A new federal initiative to manufacture alternate fuels from coal could benefit projects in Alaska. Theodore Barna, assistant deputy undersecretary of defense, said the Department of Defense is launching an effort to get U.S. industry to tackle alternative fuels projects to make ultra-clean, high-performance jet fuel and diesel for the military.
LOCATION A new federal initiative to manufacture alternate fuels from coal could benefit projects in Alaska.
Theodore Barna, assistant deputy undersecretary of defense, said the Department of Defense is launching an effort to get U.S. industry to tackle alternative fuels projects to make ultra-clean, high-performance jet fuel and diesel for the military.
Barna told the Alaska Clean Energy Symposium in Anchorage May 26 that Department of Defense intends for its OSD Clean Fuels Initiative to jump-start domestic production of clean fuels made from non-petroleum sources, including coal and oil-shale.
With its huge coal resources, Alaska is one place the department will examine as a site for an alternative fuels plants.
Barna said the department is neutral on the type of technology employed, but the military is already engaged in testing Fischer-Tropsch fuels made with natural gas and would like to see F-T plants built in the United States using coal, he said.

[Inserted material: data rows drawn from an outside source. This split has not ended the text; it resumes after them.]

-- ==== Sys2Proof/Machine/Engines.lean ====
section
/-! DEFINITION. The balance engines (spec/06): observation, the rank order, the aggregates, population, selection and
the host's cell commands. -/

namespace Sys2Proof.Machine

/-! ### Cell sets (R189, R190) -/

/-- UNOBSERVED. -/
abbrev csUNOBS : Nat := 5
/-- FAILED_BYPASS. -/
abbrev csFAILED : Nat := 4
/-- SPARE. -/
abbrev csSPARE : Nat := 6

/-- The cell belongs to the observed set O. -/
def CellSt.inO (c : CellSt) : Bool := c.state != csUNOBS && c.state != csFAILED && c.state != 0

/-- The cell belongs to the available set A. -/
def CellSt.inA (c : CellSt) : Bool :=
  c.inO && (c.role = 0 || (c.role = 1 && c.promo)) && !c.xcl && !c.rating

/-- The planned state that a cell's block mode gives: BYPASSED or BLOCKED; a spare that is not promoted reads SPARE
(R191, R195). -/
def CellSt.blockState (c : CellSt) : Nat :=
  if c.role = 1 && !c.promo then csSPARE else if c.bmode = 1 then 2 else 3

/-- STATE of the latest slot (R293). -/
def CellSt.reported (c : CellSt) : Nat := c.stat / 16

/-- The fault flag of the latest slot. -/
def CellSt.flt (c : CellSt) : Bool := c.stat.testBit 3

/-- Cell `g` of the list changes. -/
def State.setCell (s : State) (g : Nat) (f : CellSt → CellSt) : State := s.mapCells (·.gidx == g) f

/-! ### Observation (R192 to R194) -/

/-- The population source's causes and DROP of arm `n` (R223). -/
def dropRaise (n : Nat) (s : State) : State := raise (249 + 2 * n) (s.wr (F.ARM_POPCAUSE_DROP n) 1)

/-- The state that a comparison expects the cell to report (R193). -/
def expected (run : Bool) (c : CellSt) : Nat :=
  if c.atMark = csSPARE then (if run then 2 else if c.bmode = 1 then 2 else 3) else c.atMark

/-- One cell's observation in a cycle: UNOBSERVED, return, closed switch, fault flag, mismatch (R192 to R194). -/
def observeCell (run : Bool) (reobs mismlim : Nat) (c : CellSt) : CellSt :=
  let c := { c with fresh := false }
  if !c.present then
    let c := { c with reobs := 0 }
    if 2 ≤ c.miss && c.state != csFAILED then { c with state := csUNOBS } else c
  else if c.state = csUNOBS then
    let n := if 1 ≤ c.reported && c.reported ≤ 4 then c.reobs + 1 else 0
    if reobs ≤ n then { c with state := c.reported, atMark := c.reported, reobs := 0, fresh := true }
    else { c with reobs := n }
  else if c.state = csFAILED then c
  else if c.reported = 4 then { c with state := csFAILED }
  else if c.flt then
    if c.fltrep then c else { c with xcl := true, fltrep := true, forceOut := true }
  else if mismlim = 0 || c.fpPrev then c
  else if c.reported = expected run c then { c with mismc := 0 }
  else
    let k := min 255 (c.mismc + 1)
    if mismlim ≤ k && !c.mism then { c with mismc := k, xcl := true, mism := true, forceOut := true }
    else { c with mismc := k }

/-- The observation of arm `n` in this cycle, with the causes and the drop source (R192 to R194, R223). -/
def observeArm (n : Nat) (s : State) : State :=
  let run := s.st = stRUN
  let old := s.be.cells.filter (·.arm == n)
  let s := s.mapCells (·.arm == n)
    (observeCell run (max 1 (s.smp (F.ARM_SELCFG_REOBS n))) (s.smp (F.ARM_SELCFG_MISMLIM n)))
  let now := s.be.cells.filter (·.arm == n)
  let pairs := old.zip now
  let s := if pairs.any fun p => !p.1.mism && p.2.mism then s.wr (F.ARM_POPCAUSE_MISM n) 1 else s
  let s := if pairs.any fun p => !p.1.fltrep && p.2.fltrep then s.wr (F.ARM_POPCAUSE_FLT n) 1 else s
  if pairs.any fun p => p.1.inA && !p.2.inA then dropRaise n s else unraise (249 + 2 * n) s

/-! ### σ, key and score (R200 to R204) -/

/-- σ of the present cycle. -/
def State.sigma (s : State) (n : Nat) : Int := if s.flag (F.ARM_SIGMA_SIGMA n) then 1 else -1

/-- The rank key of a cell (R202, R204); `h` is H's magnitude for an inserted cell. -/
def rankKey (mode wv wh wt wl : Nat) (sigma : Int) (hOn : Bool) (c : CellSt) : Int :=
  if mode = 2 then c.local_
  else
    let h : Int := if hOn && c.state = 1 then -256 else 0
    let wt := if mode = 1 then 0 else wt
    let wl := if mode = 1 then 0 else wl
    wv * sigma * c.vcap + wh * h + wt * signed 8 c.temp + wl * c.life

/-- The key of arm `n`'s cells in this cycle. -/
def State.keyOf (s : State) (n : Nat) (hOn : Bool) : CellSt → Int :=
  rankKey (s.smp (F.ARM_SELCFG_MODE n)) (s.smp (F.ARM_WEIGHT_WV n)) (s.smp (F.ARM_WEIGHT_WH n))
    (s.smp (F.ARM_WEIGHT_WT n)) (s.smp (F.ARM_WEIGHT_WL n)) (s.sigma n) hOn

/-- Ascending (K, arm-local index). -/
def keyLe (a b : CellSt) : Bool := decide (a.key < b.key) || (a.key = b.key && a.local_ ≤ b.local_)

/-- The displayed score (R203). -/
def scoreOf (key wv sigma vrefc wt tavgp : Int) (shift : Nat) : Nat :=
  unsigned 16 (clampS 16 ((key - wv * sigma * vrefc - wt * tavgp).fdiv (2 ^ shift)))

/-- D(k) of an arm (R200). -/
def sigmaSum (cs : List CellSt) : Int :=
  cs.foldl (fun a c =>
    if c.inA && c.atPrev = 1 && !c.recordedPrev && !c.fpPrev && c.present && c.presentPrev then
      a + c.vcap - c.vprev else a) 0

/-- σ(k + 1), decided in cycle k (R200). -/
def sigmaDecide (n : Nat) (s : State) : State :=
  let d := sigmaSum (s.be.cells.filter (·.arm == n))
  let s := s.wr (F.ARM_DSUM_D n) (unsigned 32 d)
  let cur := s.sigma n
  let next : Int := match s.smp (F.ARM_SIGCFG_SRC n) with
    | 0 =>
      let th : Int := s.smp (F.ARM_SIGCFG_DTH n)
      if th < d then 1 else if d < -th then -1 else cur
    | 1 =>
      let r := signed 16 (s.smp (F.LMU_DCH_RES_CODE (s.smp (F.ARM_SIGCFG_CH n))))
      let r := if s.smpFlag (F.ARM_SIGCFG_POL n) then -r else r
      let th : Int := 16 * s.smp (F.ARM_SIGCFG_HYS n)
      if th < r then 1 else if r < -th then -1 else cur
    | 2 => 1
    | _ => -1
  s.setArm n fun a => { a with sigNext := next }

"Our goal is to be a catalyst for commercial industry to produce clean fuels for the military from secure domestic sources," Barna said.
The department believes the United States is too reliant on imported crude oil and refined products, Barna said. "When we look at what our energy situation might be 15 years from now, we think it is possible that the military might not be able to do its job," he said.
Not only is the nation too reliant on imports, but the domestic refinery industry is too concentrated in large refineries located in coastal areas.
Existing refineries are vulnerable to terrorist attacks and supply disruptions if one plant goes out of service, Barna said.
An alternative fuels production system based on coal and oil-shale fuels would be diversified among a number of new plants spread around the country, he said.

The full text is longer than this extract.